Anonymous wrote:Please volunteer with JV's campaign! He needs people to door knock, host coffees in their homes, volunteer to hand out stickers at the Arl Co fair, etc. There are lots of ways to get involved! If Matt replaces John on the CB, schools will be totally screwed. Matt is a Katie wanna-be, but not as smart.
Katie wants Don Beyer's seat. She knows she just has to wait it out in the County Board for another 8-10 years and Beyer will retire. He is already almost 70. Katie doesn't give a crap about APS because that doesn't translate into a national message. But she can run on daycare, AH, and economic development when she campaigns for Congress. She picks her issues with the longer term in mind. Hope someone runs against her next year, because unless you want her representing you in DC in a few years, we need someone to stop her political career now.
Anonymous wrote:Anonymous wrote:Anonymous wrote:I still don't understand why millenial Marylander Cristol is on the board.
Because she's the ideal daughter/granddaughter material for liberal grannies for whom schools are dead last priority?
She makes me sick and I am a millennial who doesn’t even have kids yet.
Anonymous wrote:Anonymous wrote:I still don't understand why millenial Marylander Cristol is on the board.
Because she's the ideal daughter/granddaughter material for liberal grannies for whom schools are dead last priority?
Anonymous wrote:Anonymous wrote:The only think that makes me worry about this race is the Kaine-Stewart race above it, that it'll get a whole bunch of people who don't normally vote out to oppose Stewart, and they'll blindly vote (D) down the ballot.
Or maybe they will consciously try to send a message to the Va GOP that this will hurt at every level.
Anonymous wrote:Dem here voting for V. It would take some pretty specific statements from any other challenger to change that, as in "Shift scheduling?
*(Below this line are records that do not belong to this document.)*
/-- Bits of an element of esize. -/
def SDesc.ebits (d : SDesc) : Nat := if d.xform = 0xA then fmtBits (ctlFmt d.conv) else if d.esize = 0 then 4 else 8 * 2 ^ (d.esize - 1)

/-- Elements of a source row. -/
def SDesc.cols (d : SDesc) : Nat := d.count * 8 / d.ebits

/-- Rows and row length of the destination, in planes or rows. -/
def SDesc.dstShape (d : SDesc) : Nat × Nat :=
  match d.xform with
  | 2 => (d.factor, d.count / d.factor)
  | 9 => (d.cols, d.rows * d.ebits / 8)
  | 10 => (d.cols, d.rows * d.ebits / 8)
  | _ => (d.rows, d.count)

/-- Rows and row length of the source. -/
def SDesc.srcShape (d : SDesc) : Nat × Nat := if d.xform = 1 then (d.factor, d.count / d.factor) else (d.rows, d.count)

/-- The limits of R221, R224, R226, R227 and the overlap rule of R222. A COPY takes any element size that R220 names; its codes 5 to 7 name none and are refused (DESIGN CHOICE, log entry 93). -/
def SDesc.legal (d : SDesc) : Bool :=
  let size := d.ebits / 8
  let okx := match d.xform with
    | 0 => decide (d.esize ≤ 4)
    | 1 => decide (1 ≤ d.esize ∧ d.esize ≤ 4) && decide (2 ≤ d.factor ∧ d.factor ≤ 64) && d.rows == 1 && d.count % (d.factor * size) == 0
    | 2 => decide (1 ≤ d.esize ∧ d.esize ≤ 4) && decide (2 ≤ d.factor ∧ d.factor ≤ 64) && d.rows == 1 && d.count % (d.factor * size) == 0
    | 3 => decide (d.esize ≤ 1) && d.count % (if d.esize = 0 then 32 else 64) == 0
    | 4 => decide (d.esize ≤ 1) && d.count % (if d.esize = 0 then 32 else 64) == 0
    | 5 => d.count % 2 == 0
    | 6 => d.count % 4 == 0
    | 7 => d.count % 8 == 0
    | 8 => d.count % 4 == 0
    | 9 => decide (d.esize ≤ 3) && (if d.esize = 0 then d.count % 2 == 0 && d.rows % 2 == 0 else d.count % size == 0)
    | 10 => fmtBlock (ctlFmt d.conv) && decide (ctlMode d.conv ≤ 4) && !ctlCensus d.conv && !ctlTscale d.conv && bits d.conv 10 6 == 0
        && d.rows % 32 == 0 && d.cols % 32 == 0
    | _ => false
  let (sn, sl) := d.srcShape
  let (dn, dl) := d.dstShape
  let s1 := d.src + (sn - 1) * d.sp + sl
  let d1 := d.dst + (dn - 1) * d.dp + dl
  !d.reserved && decide (1 ≤ d.count) && okx && (d.remote || decide (s1 ≤ d.dst) || decide (d1 ≤ d.src))

/-! ### Transforms (R224, R225, R227) -/

/-- Element `i` of `w` bits in a row of bytes (R57). -/
def elemOf (w : Nat) (d : List Byte) (i : Nat) : Nat :=
  if w = 4 then bits (d.getD (i / 2) 0#8).toNat (4 * (i % 2)) 4 else ofLe ((d.drop (i * (w / 8))).take (w / 8))

/-- Elements packed into bytes (R57). -/
def packW (w : Nat) : List Nat → List Byte
  | [] => []
  | [a] => if w = 4 then [BitVec.ofNat 8 a] else leBytes a (w / 8)
  | a :: b :: l => if w = 4 then BitVec.ofNat 8 (a + 16 * b) :: packW w l else leBytes a (w / 8) ++ packW w (b :: l)

/-- Bytes reversed in groups of `n`. -/
def swapBytes (n : Nat) (d : List Byte) : List Byte :=
  (List.range (d.length / n)).flatMap fun g => ((d.drop (g * n)).take n).reverse

/-- HSWAP32: the half-words of each word exchanged. -/
def hswap (d : List Byte) : List Byte :=
  (List.range (d.length / 4)).flatMap fun g => let q := (d.drop (g * 4)).take 4; q.drop 2 ++ q.take 2

/-- BPACK: groups of 64 elements of `w` bits to bit planes. -/
def bpack (w : Nat) (d : List Byte) : List Byte :=
  (List.range (d.length / (8 * w))).flatMap fun g =>
    (List.range w).flatMap fun b =>
      leBytes ((List.range 64).foldl (fun a k => if (elemOf w d (64 * g + k)).testBit b then a + 2 ^ k else a) 0) 8

/-- BUNPK: the inverse of BPACK. -/
def bunpk (w : Nat) (d : List Byte) : List Byte :=
  (List.range (d.length / (8 * w))).flatMap fun g =>
    let plane := fun (b : Nat) => recNat d (8 * w * g + 8 * b) 8
    packW w ((List.range 64).map fun k => (List.range w).foldl (fun a b => if (plane b).testBit k then a + 2 ^ b else a) 0)

/-- A part of a descriptor's work: what it reads, in order, and what it writes from those bytes, with the tag bits formed. -/
structure Unit' where
  reads : List (Nat × Nat)
  out : List Byte → List (Nat × List Byte) × Byte

/-- TRSC (R227), with the tag bits R62 and R65 give NaNs and infinities: the bytes are the source rows followed by the source scale array. -/
def trsc (d : SDesc) (b : List Byte) : List (Nat × List Byte) × Byte :=
  let fmt := ctlFmt d.conv
  let w := d.ebits
  let c := d.cols
  let el := fun (r k : Nat) => elemOf w (b.drop (r * d.count)) k
  let sc := fun (r k : Nat) => (b.getD (d.rows * d.count + r * (c / 32) + k / 32) 0#8).toNat
  let term := fun (r k : Nat) => let t := plainTerm (scaleDec (sc r k) (decodeEl fmt (el r k))) 0; (t.val, t.tag)
  let rows := (List.range c).map fun k =>
    let gs := (List.range (d.rows / 32)).map fun g =>
      let es := (List.range 32).map fun i => term (32 * g + i) k
      let s := blockScale fmt es
      (s, es.map fun e =>
        let tag := if s = 255 then e.2 ||| tNan else e.2
        let x := convEl fmt (if s = 255 then 0 else scaleK s) (ctlRM d.conv) (ctlSat d.conv) 0 e.1 tag
        (⟨x.enc, x.tag ||| specTag (specOf tag)⟩ : Conv))
    (k, gs)
  (rows.flatMap fun r =>
      [(d.dscale + r.1 * (d.rows / 32), r.2.map fun g => BitVec.ofNat 8 g.1),
       (d.dst + r.1 * d.dp, packW w (r.2.flatMap fun g => g.2.map (·.enc)))],
   rows.foldl (fun a r => r.2.foldl (fun a g => g.2.foldl (fun a e => a ||| e.tag) a) a) 0#8)

/-- The work of a descriptor, part by part. -/
def SDesc.units (d : SDesc) : List Unit' :=
  let w := d.ebits
  let size := w / 8
  let rowwise := fun (f : List Byte → List Byte) => (List.range d.rows).map fun r =>
    ({ reads := [(d.src + r * d.sp, d.count)], out := fun b => ([(d.dst + r * d.dp, f b)], 0#8) } : Unit')
  let all := (List.range d.rows).map fun r => (d.src + r * d.sp, d.count)
  match d.xform with
  | 0 => rowwise id
  | 1 => [{ reads := (List.range d.factor).map fun p => (d.src + p * d.sp, d.count / d.factor),
            out := fun b => ([(d.dst, (List.range (d.count / size)).flatMap fun i =>
              ((b.drop ((i % d.factor) * (d.count / d.factor) + (i / d.factor) * size)).take size))], 0#8) }]
  | 2 => [{ reads := [(d.src, d.count)],
            out := fun b => ((List.range d.factor).map fun p => (d.dst + p * d.dp, (List.range (d.count / d.factor / size)).flatMap fun i =>
              (b.drop ((i * d.factor + p) * size)).take size), 0#8) }]
  | 3 => rowwise (bpack w)
  | 4 => rowwise (bunpk w)
  | 5 => rowwise (swapBytes 2)
  | 6 => rowwise (swapBytes 4)
  | 7 => rowwise (swapBytes 8)
  | 8 => rowwise hswap
  | 9 => [{ reads := all, out := fun b => ((List.range d.cols).map fun c => (d.dst + c * d.dp,
              packW w ((List.range d.rows).map fun r => elemOf w (b.drop (r * d.count)) c)), 0#8) }]
  | _ => [{ reads := all ++ [(d.sscale, d.rows * (d.cols / 32))], out := trsc d }]

/-! ### Moving data -/

/-- A run of bytes cut at 256-byte boundaries (R232); `n` bounds the pieces. -/
def pieces : Nat → Nat → Nat → List (Nat × Nat)
  | 0, _, _ => []
  | n + 1, a, len => if len = 0 then [] else
    let k := min len (256 - a % 256)
    (a, k) :: pieces n (a + k) (len - k)

def cut256 (a len : Nat) : List (Nat × Nat) := pieces (len / 256 + 2) a len

/-- A run of bytes to write, cut at 256-byte boundaries. -/
def cutBytes (a : Nat) (d : List Byte) : List (Nat × List Byte) :=
  (cut256 a d.length).map fun p => (p.1, (d.drop (p.1 - a)).take p.2)

/-- Whether a transform moves poison as it finds it (R224): COPY, the swaps, ILV and DILV. -/
def SDesc.movesPoison (d : SDesc) : Bool := d.xform ≤ 2 || (5 ≤ d.xform && d.xform ≤ 8)

/-- A read of a source as class 5: status, data, marks of poisoned bytes, state. Where poison is moved, it is no error; a sector found uncorrectable is one for every transform (R192, R229; DEDUCED, log entry 91). -/
def readMove (moves : Bool) (a n : Nat) (s : State) : Nat × List Byte × List Byte × State :=
  let (c, d, s') := memRead 5 fromChannel a n s
  if moves && c == 3 && d.length == n && !uncorrectable 5 a n s then (0, d, poisonMarks a n s, s') else (c, d, List.replicate n 0#8, s')

/-- Reads made in order until one fails: the data with its marks, or the code of R229 with the failing address. -/
def readRuns (moves : Bool) : List (Nat × Nat) → State → (List Byte × List Byte ⊕ (Nat × Nat)) × State
  | [], s => (.inl ([], []), s)
  | (a, n) :: l, s =>
    match readMove moves a n s with
    | (0, d, m, s) =>
      (match readRuns moves l s with
       | (.inl r, s) => (.inl (d ++ r.1, m ++ r.2), s)
       | (.inr e, s) => (.inr e, s))
    | (c, _, _, s) => (.inr (c + 1, a), s)

/-- A write of a descriptor: address, bytes, and the marks of those to lie poisoned (none: no byte does). -/
abbrev Put := Nat × List Byte × List Byte

/-- Writes made in order as class 5 until one is refused; bytes written are counted. R229 names no code for a write answered memory-error: it takes code 4 (DESIGN CHOICE, log entry 69). -/
def writeRuns (ch : Nat) : List Put → State → Option (Nat × Nat) × State
  | [], s => (none, s)
  | (a, d, m) :: l, s =>
    match memWrite 5 fromChannel a d s with
    | (0, s) => writeRuns ch l (bump SHN_CH_BYTES_count ch d.length (poisonMarked a m s))
    | (c, s) => (some (c + 1, a), s)

/-- What a part of the work writes from what it read, cut at 256-byte boundaries. A transform that moves poison moves the marks of its bytes as it moves the bytes. -/
def Unit'.puts (u : Unit') (b m : List Byte) : List Put × Byte :=
  let (ws, t) := u.out b
  let cut := fun (a : Nat) (d m : List Byte) => (cut256 a d.length).map fun p => (p.1, (d.drop (p.1 - a)).take p.2, (m.drop (p.1 - a)).take p.2)
  (if m.all (· == 0#8) then ws.flatMap fun w => cut w.1 w.2 []
   else (ws.zip (u.out m).1).flatMap fun w => cut w.1.1 w.1.2 w.2.2, t)

def chFlags (ch : Nat) (t : Byte) (s : State) : State := wr SHN_CH_STATUS_flags ch (rd SHN_CH_STATUS_flags ch s ||| t.toNat) s

/-- The whole work of a local descriptor: an error if an access fails, the bytes before it written. -/
def moveUnits (ch : Nat) (moves : Bool) : List Unit' → State → Option (Nat × Nat) × State
  | [], s => (none, s)
  | u :: l, s =>
    match readRuns moves (u.reads.flatMap fun r => cut256 r.1 r.2) s with
    | (.inr e, s) => (some e, s)
    | (.inl (b, m), s) =>
      let (ws, t) := u.puts b m
      (match writeRuns ch ws s with
       | (none, s) => moveUnits ch moves l (chFlags ch t s)
       | (some e, s) => (some e, s))

/-- The writes of a remote descriptor, up to a source read that fails. -/
def gatherUnits (ch : Nat) (moves : Bool) : List Unit' → State → List Put × Option (Nat × Nat) × State
  | [], s => ([], none, s)
  | u :: l, s =>
    match readRuns moves (u.reads.flatMap fun r => cut256 r.1 r.2) s with
    | (.inr e, s) => ([], some e, s)
    | (.inl (b, m), s) =>
      let (ws, t) := u.puts b m
      let (r, e, s) := gatherUnits ch moves l (chFlags ch t s)
      (ws ++ r, e, s)

/-- Whether a local descriptor must wait for a mirror before it moves (R331). -/
def SDesc.waits (d : SDesc) (s : State) : Bool :=
  let (n, l) := d.dstShape
  on CUT_CONTROL_mirror_en 0 s && ((List.range n).any (fun r => writeWaits (rangeSectors (d.dst + r * d.dp) l) s)
    || (d.xform == 10 && writeWaits (rangeSectors d.dscale (d.cols * (d.rows / 32))) s))

/-- The address of the last byte a descriptor writes. -/
def SDesc.lastByte (d : SDesc) : Nat := let (n, l) := d.dstShape; d.dst + (n - 1) * d.dp + l - 1

/-- Remote writes leave while tags are free (R450); `n` bounds them. -/
def sendRemote (ch : Nat) : Nat → State → State
  | 0, s => s
  | n + 1, s =>
    let x := shunt ch s
    match x.toSend with
    | [] => s
    | (a, d, bad) :: r =>
      if (freeTag s).isNone then s else
      let s := setShunt ch { x with toSend := r, remoteOut := x.remoteOut + 1 } s
      sendRemote ch n (requestAs (chCoord ch s) (.shunt ch a d.length)
        { typ := 0x01, vc := 0, tt := 0, dst := (sdesc x.desc).coord, src := 0, addr := a, payload := d, poison := bad } s)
Over my dead body!"
Anonymous wrote:Anonymous wrote:Anonymous wrote:^^^ I think party line voting should be a big concern. I had just moved here in 2014 but it seems to me that many votes were driven by one major issue, the streetcar. This time around, I'm not sure what the big issue would be (schools, I guess? but many county residents don't seem to care about them), plus there is the anti-Trump, "blue wave" type of messaging that will encourage many to turn out just to vote Dem.
The Aquatic Center. It's a little different from the street car in that they just broke ground on the project so there's no going back now, but Vihstadt was the lone "no" vote on that project (and was "no" until the bitter end). de Ferranti can side-step it by pointing out that the project is already underway, but this election could be made about Vihstadt being the only one trying to put a check on an unpopular project and how replacing his with another Dem would open the floodgates to wasteful spending.
You know, I had that thought and was just trying to look back to the streetcar stuff to see how far along that was. In other words, whether the "we can't stiff our contractors or they'll never bid us again" argument was made and rejected then, or whether it was not to that point yet. As a new resident, it was all a bit of a haze to me then.
Anonymous wrote:The only think that makes me worry about this race is the Kaine-Stewart race above it, that it'll get a whole bunch of people who don't normally vote out to oppose Stewart, and they'll blindly vote (D) down the ballot.
Anonymous wrote:Anonymous wrote:^^^ I think party line voting should be a big concern. I had just moved here in 2014 but it seems to me that many votes were driven by one major issue, the streetcar. This time around, I'm not sure what the big issue would be (schools, I guess? but many county residents don't seem to care about them), plus there is the anti-Trump, "blue wave" type of messaging that will encourage many to turn out just to vote Dem.
The Aquatic Center. It's a little different from the street car in that they just broke ground on the project so there's no going back now, but Vihstadt was the lone "no" vote on that project (and was "no" until the bitter end). de Ferranti can side-step it by pointing out that the project is already underway, but this election could be made about Vihstadt being the only one trying to put a check on an unpopular project and how replacing his with another Dem would open the floodgates to wasteful spending.
Anonymous wrote:^^^ I think party line voting should be a big concern. I had just moved here in 2014 but it seems to me that many votes were driven by one major issue, the streetcar. This time around, I'm not sure what the big issue would be (schools, I guess? but many county residents don't seem to care about them), plus there is the anti-Trump, "blue wave" type of messaging that will encourage many to turn out just to vote Dem.